== Your objective ==
Filter the entries, keeping every line with the string "subject".

== Input data ==
/-! ## Rail Link -/

/-- A grant (R101, R95): with the link IDLE the oldest request of the highest class is removed and its frame sent to the endpoint channel
its slot carries, the record filled and the response timer started at 200 µs; a step enters ISSUED, and a NORMAL LOWER records its to values
at its first issue (R58). While the link is BUSY or no request is held, nothing happens (the model's choice, entry 3). The frame sent is
kept in the record (the model's, entry 11). -/
def Obligations.LinkGrantServesTheHighestClass : Prop :=
  ∀ (s : State) (older younger : List Request) (q : Request) (x : Resource),
    (s.link.transaction = none → s.link.requests = older ++ q :: younger →
      (∀ p ∈ older, classRank (classOf q.requester) < classRank (classOf p.requester)) →
      (∀ p ∈ younger, classRank (classOf q.requester) ≤ classRank (classOf p.requester)) →
      resourceAt s q.resource = some x →
      (∀ k st, q.requester = .step k → stepAt s k = some st → st.resource = q.resource →
        ∃ t, exec .linkGrant s = .next t
          ∧ t.link = { s.link with
              requests := s.link.requests.filter fun p => p.requester != q.requester
              transaction := some { kind := .set, endpoint := x.cfg.endpoint, channel := x.cfg.channel, cls := .step,
                                    requester := some q.requester, resource := q.resource, timer := 20, voided := false,
                                    frame := setFrame x.cfg.endpoint x.cfg.channel st.goal } }
          ∧ stepAt t k = some { st with state := .issued } ∧ (∀ j, j ≠ k → stepAt t j = stepAt s j)
          ∧ resourceAt t q.resource = some (if st.purpose = .normal ∧ st.direction = .lower ∧ st.retries = 0 then
              { x with level := st.goal.level, setpoint := st.goal.setpoint } else x)
          ∧ OtherResourcesKept s t q.resource ∧ t.waiters = s.waiters ∧ t.fault = s.fault ∧ t.votes = s.votes ∧ t.run = s.run)
      ∧ (∀ kind frame,
          (q.requester = .cutList ∧ kind = .set ∧ frame = setFrame x.cfg.endpoint x.cfg.channel { level := .off, setpoint := none }
            ∨ (∃ r, q.requester = .clear r) ∧ kind = .clear ∧ frame = clearFrame x.cfg.endpoint x.cfg.channel
            ∨ (∃ k, q.requester = .query k) ∧ kind = .sample ∧ frame = sampleFrame x.cfg.endpoint x.cfg.channel) →
        exec .linkGrant s = .next (setLink s { s.link with
          requests := s.link.requests.filter fun p => p.requester != q.requester
          transaction := some { kind := kind, endpoint := x.cfg.endpoint, channel := x.cfg.channel, cls := classOf q.requester,
                                requester := some q.requester, resource := q.resource, timer := 20, voided := false, frame := frame } })))
    ∧ (s.link.transaction ≠ none ∨ s.link.requests = [] → exec .linkGrant s = .next s)

/-- A valid ACK for a step in ISSUED (R59, R99): the link becomes IDLE; without early settled the step enters SETTLING at the resource's
settle limit; with it and a hold above 0 it enters HOLDING, and a NORMAL RAISE or SETPOINT step records its to values. -/
def Obligations.AckTakesTheStepOn : Prop :=
  ∀ (s : State) (tr : Transaction) (k : Nat) (st : Step) (x : Resource) (frame : List Byte),
    s.link.transaction = some tr → tr.kind = .set → tr.requester = some (.step k) → stepAt s k = some st →
    resourceAt s st.resource = some x → answerOf frame = some (tr.endpoint, tr.channel, .ack) →
    (st.early = false → exec (.answer frame) s = .next (setSteps (setLink s { s.link with transaction := none })
        (tset s.steps k { st with state := .settling (x.cfg.settleLimit * 5) })))
    ∧ (st.early = true → x.cfg.hold ≠ 0 → ∃ t, exec (.answer frame) s = .next t
      ∧ stepAt t k = some { st with state := .holding x.cfg.hold } ∧ (∀ j, j ≠ k → stepAt t j = stepAt s j)
      ∧ t.link = { s.link with transaction := none }
      ∧ resourceAt t st.resource = some (if st.purpose = .normal ∧ st.direction ≠ .lower then
          { x with level := st.goal.level, setpoint := st.goal.setpoint } else x)
      ∧ OtherResourcesKept s t st.resource ∧ t.waiters = s.waiters ∧ t.fault = s.fault ∧ t.host = s.host)

/-- The response timer expires, or an answer fails one of the tests of R99: the transaction ends as a timeout. After a timeout or a valid
NAK a step with a retry left goes back to AWAITING_LINK with one retry more, early settled clear and a new, youngest request (R62, R102).
One that rises under SAFE or STOPPING is withdrawn instead: a NORMAL step records its to values, an ALIGN step's resource owes alignment no
more, and R20 judges the resource against the target OFF. An answer while the link is IDLE is discarded, and no response timer expires then
(entries 2 and 3). -/
def Obligations.TimeoutsAndBadAnswers : Prop :=
  ∀ (s : State) (frame : List Byte),
    (∀ (tr : Transaction) (k : Nat) (st : Step) (x : Resource) (c : Instr), s.link.transaction = some tr →
      tr.requester = some (.step k) → stepAt s k = some st → resourceAt s st.resource = some x → st.retries < x.cfg.retryLimit →
      (c = .responseTimeout ∨ ∃ nak, c = .answer frame ∧ answerOf frame = some (tr.endpoint, tr.channel, .nak nak)) →
      (risesTowards st = false ∨ (s.fault.safe = false ∧ s.run.state ≠ .stopping) →
        exec c s = .next
          (setLink (setSteps s (tset s.steps k { st with state := .awaitingLink, retries := st.retries + 1, early := false }))
            { s.link with transaction := none, requests := s.link.requests ++ [{ requester := .step k, resource := st.resource }] }))
      ∧ (risesTowards st = true → s.fault.safe = true ∨ s.run.state = .stopping → x.cond = .stepping →
        ∃ t y, exec c s = .next t
          ∧ y = (if st.purpose = .normal then { x with level := st.goal.level, setpoint := st.goal.setpoint }
              else { x with alignOwed := false })
          ∧ resourceAt t st.resource = some { y with
              cond := if !y.alignOwed && meetsTarget y { level := .off, setpoint := none } then .steady else .waiting }
          ∧ OtherResourcesKept s t st.resource
          ∧ stepAt t k = none ∧ (∀ j, j ≠ k → stepAt t j = stepAt s j)
          ∧ t.link.transaction = none
          ∧ (∀ q ∈ t.link.requests, q ∈ s.link.requests ∧ q.requester ≠ .step k)
          ∧ (∀ q ∈ s.link.requests, q.requester ≠ .step k → (∀ j, q.requester ≠ .query j) → q ∈ t.link.requests)
          ∧ t.run = s.run ∧ t.votes = s.votes ∧ t.holds = s.holds ∧ t.domains = s.domains ∧ t.grants = s.grants ∧ t.fault = s.fault
          ∧ t.intake = s.intake ∧ t.events = s.events ∧ t.pending = s.pending))
    ∧ (∀ (tr : Transaction), s.link.transaction = some tr →
      (answerOf frame = none
        ∨ (∃ e c body, answerOf frame = some (e, c, body) ∧ (e ≠ tr.endpoint ∨ c ≠ tr.channel))
        ∨ (∃ e c, answerOf frame = some (e, c, .ack) ∧ tr.kind = .sample)
        ∨ (∃ e c reading, answerOf frame = some (e, c, .data reading) ∧ tr.kind ≠ .sample)) →
      exec (.answer frame) s = exec .responseTimeout s)
    ∧ (s.link.transaction = none → exec (.answer frame) s = .next s ∧ exec .responseTimeout s = .next s)

/-- The SET OFF of the front Cut List entry ends (R84, R85): acknowledged, the entry leaves and the next one places its URGENT request;
failed with a retry left, it requests again with one attempt more; failed for good, COLLAPSE_FAILED is handed and the entry leaves the same
way. A response timer expires here whatever its count (the model's choice, entry 2). -/
def Obligations.CutListGoesOnFromItsFront : Prop :=
  ∀ (s : State) (tr : Transaction) (e : CutEntry) (rest : List CutEntry) (x : Resource),
    s.link.transaction = some tr → tr.requester = some .cutList → tr.kind = .set → s.fault.cutList = e :: rest →
    resourceAt s e.resource = some x →
    let next := (rest.head?.map fun n => ({ requester := .cutList, resource := n.resource } : Request)).toList
    let left := setFault (setLink s { s.link with transaction := none, requests := s.link.requests ++ next }) { s.fault with cutList := rest }
    (∀ frame, answerOf frame = some (tr.endpoint, tr.channel, .ack) → exec (.answer frame) s = .next left)
    ∧ ∀ (c : Instr) (kind : FaultKind) (nak : Nat),
      (c = .responseTimeout ∧ kind = .noResponse ∧ nak = 0
        ∨ ∃ frame, c = .answer frame ∧ answerOf frame = some (tr.endpoint, tr.channel, .nak nak) ∧ kind = .refused) →
      (e.attempts < x.cfg.retryLimit → exec c s = .next
        (setFault (setLink s { s.link with transaction := none
                                           requests := s.link.requests ++ [{ requester := .cutList, resource := e.resource }] })
          { s.fault with cutList := { e with attempts := e.attempts + 1 } :: rest }))
      ∧ (x.cfg.retryLimit ≤ e.attempts → exec c s = .next (handEvent left
          { kind := .collapseFailed, subject := e.resource, detail := faultKindCode kind, action := 0, flags := 0, nak := nak
            endpoint := 0, channel := 0 }))

/-- The CLEAR of a clear record ends (R92): acknowledged, the lockout is over, the resource is judged against a target no longer forced, its
CLEAR waiters complete DONE, and the satisfied waiters covering it complete SATISFIED (R155); failed with a retry left, it requests again
with one attempt more; failed for good, the resource is LOCKED again, CLEAR_FAILED is handed and its CLEAR waiters complete FAULTED. A
response timer expires here whatever its count (the model's choice, entry 2). -/
def Obligations.ClearsEndOrFail : Prop :=
  ∀ (s : State) (tr : Transaction) (r n : Nat) (x : Resource),
    s.link.transaction = some tr → tr.requester = some (.clear r) → tr.kind = .clear → tget s.fault.clears r = some n →
    resourceAt s r = some x → x.cond = .clearing →
    (∀ frame, answerOf frame = some (tr.endpoint, tr.channel, .ack) → ∃ t g, exec (.answer frame) s = .next t
      ∧ targetOf t r = some g ∧ resourceAt t r = some { x with cond := if !x.alignOwed && meetsTarget x g then .steady else .waiting }
      ∧ t.fault = { s.fault with clears := tdel s.fault.clears r } ∧ t.link.transaction = none
      ∧ (∀ k w, tget t.waiters k = some w → isClear w = true → covers w r = false)
      ∧ (tsorted s.waiters = true → ∀ k w, tget s.waiters k = some w →
          (covers w r = true → isClear w = true → EndedWith s t w .done)
          ∧ (covers w r = true → waiterSatisfied t w = true → tget t.waiters k = none ∧ EndedWith s t w .satisfied)
          ∧ ((covers w r && isClear w) = false → waiterSatisfied t w = false → tget t.waiters k = some w))
      ∧ OnlyConditionsChange s t ∧ t.run = s.run ∧ t.votes = s.votes ∧ t.holds = s.holds ∧ t.domains = s.domains ∧ t.grants = s.grants
      ∧ t.intake = s.intake ∧ t.events = s.events ∧ t.pending = s.pending)
    ∧ ∀ (c : Instr) (kind : FaultKind) (nak : Nat),
      (c = .responseTimeout ∧ kind = .noResponse ∧ nak = 0
        ∨ ∃ frame, c = .answer frame ∧ answerOf frame = some (tr.endpoint, tr.channel, .nak nak) ∧ kind = .refused) →
      (n < x.cfg.retryLimit → exec c s = .next
        (setFault (setLink s { s.link with transaction := none, requests := s.link.requests ++ [{ requester := .clear r, resource := r }] })
          { s.fault with clears := tset s.fault.clears r (n + 1) }))
      ∧ (x.cfg.retryLimit ≤ n → ∃ t, exec c s = .next t
        ∧ resourceAt t r = some { x with cond := .locked } ∧ OtherResourcesKept s t r
        ∧ t.fault = { s.fault with clears := tdel s.fault.clears r } ∧ t.link.transaction = none
        ∧ EventHanded s t { kind := .clearFailed, subject := r, detail := faultKindCode kind, action := 0, flags := 0, nak := nak,
                                    endpoint := 0, channel := 0 }
        ∧ (∀ k w, tget t.waiters k = some w → isClear w = true → covers w r = false)
        ∧ (∀ k w, tget s.waiters k = some w → covers w r = true → isClear w = true → EndedWith s t w .faulted)
        ∧ t.run = s.run ∧ t.votes = s.votes ∧ t.holds = s.holds ∧ t.domains = s.domains ∧ t.grants = s.grants ∧ t.steps = s.steps
        ∧ t.intake = s.intake ∧ t.pending = s.pending)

== Solution to the problem ==
          { kind := .collapseFailed, subject := e.resource, detail := faultKindCode kind, action := 0, flags := 0, nak := nak
        ∧ EventHanded s t { kind := .clearFailed, subject := r, detail := faultKindCode kind, action := 0, flags := 0, nak := nak,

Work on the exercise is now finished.